Social networks on the Internet continue to be at the height of popularity fame and have become the object of researcher’s persistent attention. Moreover, there are new opportunities for their use: they are tightly integrated into many spheres of business and become its integral part.

All popular social networks provide their Application Programming Interfaces (API) which is a set of definitions for the interaction of software various types [30]. The API is usually (but not surely) an abstraction method between lowlevel and high-level software.

The main features of the Facebook API [31] for the right information getting are conceded.

Linux was chosen as the operating system of Facebook, the bulk of the code is written in PHP (which compiled in C ++ by HipHop). The MySQL database was used as a repository. Memcached was used for caching.

Graph API is the basis of the Facebook platform, which allows you to read and write information to the social network and represents objects (users, photos, events, pages) and links between them (relationships, content and photo tags). Each object in the graph has a unique identifier, using which you can it access as follows: https: //graph.facebook.com/v2.5/ <ID>.

The answer will be given in the form of json.

All objects in the graph can be linked by a relationship.
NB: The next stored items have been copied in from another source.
-- ==== Sys2Proof/Machine/Load.lean ====
section
/-! DEFINITION. Reset with an image: the split of the image and the state after it
(70_reset_and_hazards.md R110 to R114). It is the only way into a run and the only way out of DONE
and FAULT. -/

namespace Sys2Proof.Machine

/-- The state of R28 for a constant pool and an instruction stream. -/
def State.loaded (cp code : List Byte) : State :=
  { State.reset with cp := cp, code := code, status := if code.length = 0 then .done else .running }

/-- Reset with an image of a unit with parameters `c` (R110): byte 0 is the length `n` of the constant pool, the next `n` bytes
are the pool, all remaining bytes are the instruction stream (R111). An image of fewer than `1 + n`
bytes, the empty one among them, is rejected with TruncatedInput (R112, R113), and one whose stream
is too long for `pc` is outside the domain (R114). No other validation is made. -/
def State.loadOn (c : Config) (image : List Byte) : Result :=
  match image with
  | [] => .refused .truncatedInput
  | n :: rest =>
    if rest.length < n.toNat then .refused .truncatedInput
    else if c.maxCodeLen < (rest.drop n.toNat).length then .refused .imageTooLong
    else .next (State.loaded (rest.take n.toNat) (rest.drop n.toNat))

/-- Reset with an image (R110), of this hardware. -/
def State.load (image : List Byte) : Result := State.loadOn Config.unit image

end Sys2Proof.Machine
end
You can check the presence of connection with objects in the following way: https://graph.facebook.com/<ідентифікатор_об’єкта>/<тип_зв’язку>.

It should be noted if the information is not complete, then the json-response will has the data object with our data and the paging object containing the fields previous and next, which contain the link for the previous page and the next one, respectively. This is very convenient if you need to remove all information from a social network from a particular keyword and its volume is not known in advance.

When review the Graph API [32], you should pay attention to Real-Time updates as the most interesting feature. The presence of this item shows the seriousness of Facebook treatment to integration with other applications. Real-time updates allow outside developers to retrieve information about some of their users' changes. Facebook itself reports that the user wrote a message in the news feed, added a friend, or clicked the Like button. This point is required for periodic interrogating by APIs resources.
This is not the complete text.